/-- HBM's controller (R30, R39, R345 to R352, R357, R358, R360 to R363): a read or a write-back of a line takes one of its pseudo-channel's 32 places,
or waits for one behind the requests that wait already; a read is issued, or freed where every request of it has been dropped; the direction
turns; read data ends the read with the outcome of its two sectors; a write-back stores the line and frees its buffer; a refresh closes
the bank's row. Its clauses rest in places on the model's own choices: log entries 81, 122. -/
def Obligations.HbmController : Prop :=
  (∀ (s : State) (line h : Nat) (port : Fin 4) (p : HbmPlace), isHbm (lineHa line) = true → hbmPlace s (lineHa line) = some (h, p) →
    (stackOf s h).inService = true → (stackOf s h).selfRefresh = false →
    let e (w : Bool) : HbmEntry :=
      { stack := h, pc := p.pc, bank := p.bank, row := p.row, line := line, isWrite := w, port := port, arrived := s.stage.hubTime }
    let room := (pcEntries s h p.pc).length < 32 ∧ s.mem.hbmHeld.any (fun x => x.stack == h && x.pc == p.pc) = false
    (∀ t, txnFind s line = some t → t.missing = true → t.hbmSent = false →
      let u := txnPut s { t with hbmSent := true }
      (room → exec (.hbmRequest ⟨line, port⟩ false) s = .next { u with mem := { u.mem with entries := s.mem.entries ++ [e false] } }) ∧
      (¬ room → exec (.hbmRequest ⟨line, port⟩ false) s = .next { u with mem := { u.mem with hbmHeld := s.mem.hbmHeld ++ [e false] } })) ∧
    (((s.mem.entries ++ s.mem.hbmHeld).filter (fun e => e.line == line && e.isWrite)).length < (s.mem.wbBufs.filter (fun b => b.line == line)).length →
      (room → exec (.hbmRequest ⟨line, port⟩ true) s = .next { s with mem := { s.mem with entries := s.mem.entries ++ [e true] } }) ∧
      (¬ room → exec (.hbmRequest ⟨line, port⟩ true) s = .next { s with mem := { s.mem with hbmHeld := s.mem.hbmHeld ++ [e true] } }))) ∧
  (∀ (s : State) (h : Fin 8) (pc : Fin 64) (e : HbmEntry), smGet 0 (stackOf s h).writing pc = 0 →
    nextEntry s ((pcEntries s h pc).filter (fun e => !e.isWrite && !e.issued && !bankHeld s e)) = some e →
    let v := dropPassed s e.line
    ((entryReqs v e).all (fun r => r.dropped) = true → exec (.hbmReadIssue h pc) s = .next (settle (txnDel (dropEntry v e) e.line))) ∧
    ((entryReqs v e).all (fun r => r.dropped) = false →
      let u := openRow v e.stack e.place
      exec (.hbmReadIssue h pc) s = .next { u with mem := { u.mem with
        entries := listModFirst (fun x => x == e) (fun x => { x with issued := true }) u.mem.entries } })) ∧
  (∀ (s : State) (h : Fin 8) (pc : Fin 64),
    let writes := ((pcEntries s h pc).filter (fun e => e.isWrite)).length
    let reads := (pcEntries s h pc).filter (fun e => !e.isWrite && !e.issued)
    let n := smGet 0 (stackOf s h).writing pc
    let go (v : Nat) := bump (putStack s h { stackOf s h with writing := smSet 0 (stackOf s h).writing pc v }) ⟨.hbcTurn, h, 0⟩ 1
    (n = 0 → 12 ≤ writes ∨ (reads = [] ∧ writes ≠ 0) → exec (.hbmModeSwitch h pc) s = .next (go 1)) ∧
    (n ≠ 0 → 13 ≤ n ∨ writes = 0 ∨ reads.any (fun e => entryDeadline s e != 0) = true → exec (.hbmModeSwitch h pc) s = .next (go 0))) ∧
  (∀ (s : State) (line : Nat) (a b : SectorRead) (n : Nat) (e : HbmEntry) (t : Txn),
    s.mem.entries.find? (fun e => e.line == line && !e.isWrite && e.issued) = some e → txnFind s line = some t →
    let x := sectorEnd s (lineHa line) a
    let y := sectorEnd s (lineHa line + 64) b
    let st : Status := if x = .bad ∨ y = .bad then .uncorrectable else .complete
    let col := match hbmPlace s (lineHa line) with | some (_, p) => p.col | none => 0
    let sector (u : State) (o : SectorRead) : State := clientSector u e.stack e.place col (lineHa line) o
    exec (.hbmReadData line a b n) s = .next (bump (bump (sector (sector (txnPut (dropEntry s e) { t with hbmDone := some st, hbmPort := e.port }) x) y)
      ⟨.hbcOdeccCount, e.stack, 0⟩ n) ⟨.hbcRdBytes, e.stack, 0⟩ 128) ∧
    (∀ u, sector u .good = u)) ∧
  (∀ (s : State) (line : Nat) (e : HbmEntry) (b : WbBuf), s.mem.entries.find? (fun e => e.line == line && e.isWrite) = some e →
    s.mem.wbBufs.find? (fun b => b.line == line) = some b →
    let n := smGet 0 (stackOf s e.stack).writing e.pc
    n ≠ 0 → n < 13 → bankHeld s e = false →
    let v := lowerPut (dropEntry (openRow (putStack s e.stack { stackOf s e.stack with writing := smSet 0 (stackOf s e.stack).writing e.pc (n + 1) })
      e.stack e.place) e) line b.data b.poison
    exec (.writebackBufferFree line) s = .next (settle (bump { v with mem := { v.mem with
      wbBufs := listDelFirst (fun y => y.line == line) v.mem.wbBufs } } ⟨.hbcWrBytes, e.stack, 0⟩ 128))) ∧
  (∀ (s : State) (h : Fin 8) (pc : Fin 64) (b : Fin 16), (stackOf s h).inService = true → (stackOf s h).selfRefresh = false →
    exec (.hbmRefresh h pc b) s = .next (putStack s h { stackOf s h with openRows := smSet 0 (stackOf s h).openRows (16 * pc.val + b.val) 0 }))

**ASSIGNMENT:**
Within the data above, the lines from the one with "let u := txnPut" to the one with "((entryReqs v e).all (fun r => r.dropped) = false" must be repeated exactly; no other line belongs in the answer.

**EXERCISE ANSWER:**
      let u := txnPut s { t with hbmSent := true }
      (room → exec (.hbmRequest ⟨line, port⟩ false) s = .next { u with mem := { u.mem with entries := s.mem.entries ++ [e false] } }) ∧
      (¬ room → exec (.hbmRequest ⟨line, port⟩ false) s = .next { u with mem := { u.mem with hbmHeld := s.mem.hbmHeld ++ [e false] } })) ∧
    (((s.mem.entries ++ s.mem.hbmHeld).filter (fun e => e.line == line && e.isWrite)).length < (s.mem.wbBufs.filter (fun b => b.line == line)).length →
      (room → exec (.hbmRequest ⟨line, port⟩ true) s = .next { s with mem := { s.mem with entries := s.mem.entries ++ [e true] } }) ∧
      (¬ room → exec (.hbmRequest ⟨line, port⟩ true) s = .next { s with mem := { s.mem with hbmHeld := s.mem.hbmHeld ++ [e true] } }))) ∧
  (∀ (s : State) (h : Fin 8) (pc : Fin 64) (e : HbmEntry), smGet 0 (stackOf s h).writing pc = 0 →
    nextEntry s ((pcEntries s h pc).filter (fun e => !e.isWrite && !e.issued && !bankHeld s e)) = some e →
    let v := dropPassed s e.line
    ((entryReqs v e).all (fun r => r.dropped) = true → exec (.hbmReadIssue h pc) s = .next (settle (txnDel (dropEntry v e) e.line))) ∧
    ((entryReqs v e).all (fun r => r.dropped) = false →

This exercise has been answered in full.